*** Opening of WORKING DATA ***
/-- One entry of the list: name and access dword. An entry already treated for this packet stands. -/
def State.skeinOne (s : State) (d : BitVec 3) (vf : Nat) (id : Dword) (named : List Dword) (e : Dword × Dword) :
    SkOut :=
  let x := s.die d
  let name := e.1
  if name = 0 || 1 < (named.filter (· == name)).length || !accOk e.2 then .drop s 0x20
  else
    let held := x.skein? vf name
    if (match held with | some k => k.attached.any (·.1 == id) | none => false) then .go s
    else if accMake e.2 then
      if held.isSome then .drop s 0x20
      else if 256 ≤ (x.skeins vf).length then .drop s 0x27
      else
        let k : Skein := {
          name := name, made := id, back := fld e.2 37 27, size := fldN e.2 16 16, banks := bit e.2 9, matrixDies := bit e.2 8
          shares := [], lastAttach := id, prevAttach := id, pinned := false, state := .resident
          placed := id.toNat, attached := [(id, true)] }
        s.placeOrEvict d vf named k (fldN e.2 10 6 + 1) fun shares =>
          let k := { k with shares := shares }
          .go ((s.modDie d fun x => x.setSkeins vf (x.skeins vf ++ [k])).bringIn vf k (·.clearShares k))
    else
      match held with
      | none => .drop s 0x20
      | some k =>
        let rw := fldN e.2 0 2 == 1
        if k.state == .released then .drop s 0x20
        else if k.attached.any fun a => rw || a.2 then .wait s
        else
          let attach (s : State) : State :=
            s.modSkein d vf name fun k =>
              { k with attached := k.attached ++ [(id, rw)], prevAttach := k.lastAttach, lastAttach := id }
          if k.state == .evicted then
            s.placeOrEvict d vf named k k.shares.length fun shares =>
              .go ((attach (s.modSkein d vf name fun k => { k with shares := shares, state := .resident, placed := id.toNat })).later
                .skeinRestoreComplete { EvArg.dieVf d vf with v := name })
          else .go (attach s)

/-- The list in ascending order. -/
def State.skeinList (s : State) (d : BitVec 3) (vf : Nat) (id : Dword) (named : List Dword) :
    List (Dword × Dword) → SkOut
  | [] => .go s
  | e :: r =>
    match s.skeinOne d vf id named e with
    | .go s => s.skeinList d vf id named r
    | o => o

/-- A dropped packet's attachments and skeins are undone (R267). -/
def State.undoSkeins (s : State) (d : BitVec 3) (vf : Nat) (id : Dword) : State :=
  s.modDie d fun x =>
    x.setSkeins vf ((x.skeins vf).filterMap fun k =>
      if k.attached.any (·.1 == id) then
        if k.prevAttach = id then none
        else some { k with attached := k.attached.filter (·.1 != id), lastAttach := k.prevAttach }
      else some k)

/-- The attachments of a launch end (R269); a released skein without one is freed (R266). -/
def State.detach (s : State) (d : BitVec 3) (vf : Nat) (id : Dword) : State :=
  s.modDie d fun x =>
    x.setSkeins vf (((x.skeins vf).map fun k => { k with attached := k.attached.filter (·.1 != id) }).filter fun k =>
      !(k.state == .released && k.attached.isEmpty))

/-- `SKEIN_EVICTION` on die `arg.c` of the skein `arg.v` of `arg.vf`: every share is written back, and then the space is free. The first
die that evicts the placement writes all of its shares back, so that no die frees or restores one before that (R268, R272). -/
def execSkeinEviction (s : State) : Res :=
  let d := s.arg.c.die
  let vf := s.arg.vf
  .next (
    match (s.die d).skein? vf s.arg.v with
    | none => s
    | some k =>
      if k.state == .resident && !s.restoring vf k && !k.pinned && k.attached.isEmpty then
        let s := if s.evictedElsewhere vf k then s
          else (s.writeBackShares vf k).modVf vf fun y => { y with wroteBack := k.recordIn y.wroteBack }
        -- the share count stays with the entry: its places are no longer held
        (s.modSkein d vf k.name fun k => { k with state := .evicted }).later .launchDistribute (.dieVf d vf)
      else s)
*** Close of WORKING DATA ***
_PROBLEM DETAILS_: Above are the records; copy exactly the lines from the one with "free. The first" through the final line.

_EXPECTED ANSWER_:
/-- `SKEIN_EVICTION` on die `arg.c` of the skein `arg.v` of `arg.vf`: every share is written back, and then the space is free. The first
die that evicts the placement writes all of its shares back, so that no die frees or restores one before that (R268, R272). -/
def execSkeinEviction (s : State) : Res :=
  let d := s.arg.c.die
  let vf := s.arg.vf
  .next (
    match (s.die d).skein? vf s.arg.v with
    | none => s
    | some k =>
      if k.state == .resident && !s.restoring vf k && !k.pinned && k.attached.isEmpty then
        let s := if s.evictedElsewhere vf k then s
          else (s.writeBackShares vf k).modVf vf fun y => { y with wroteBack := k.recordIn y.wroteBack }
        -- the share count stays with the entry: its places are no longer held
        (s.modSkein d vf k.name fun k => { k with state := .evicted }).later .launchDistribute (.dieVf d vf)
      else s)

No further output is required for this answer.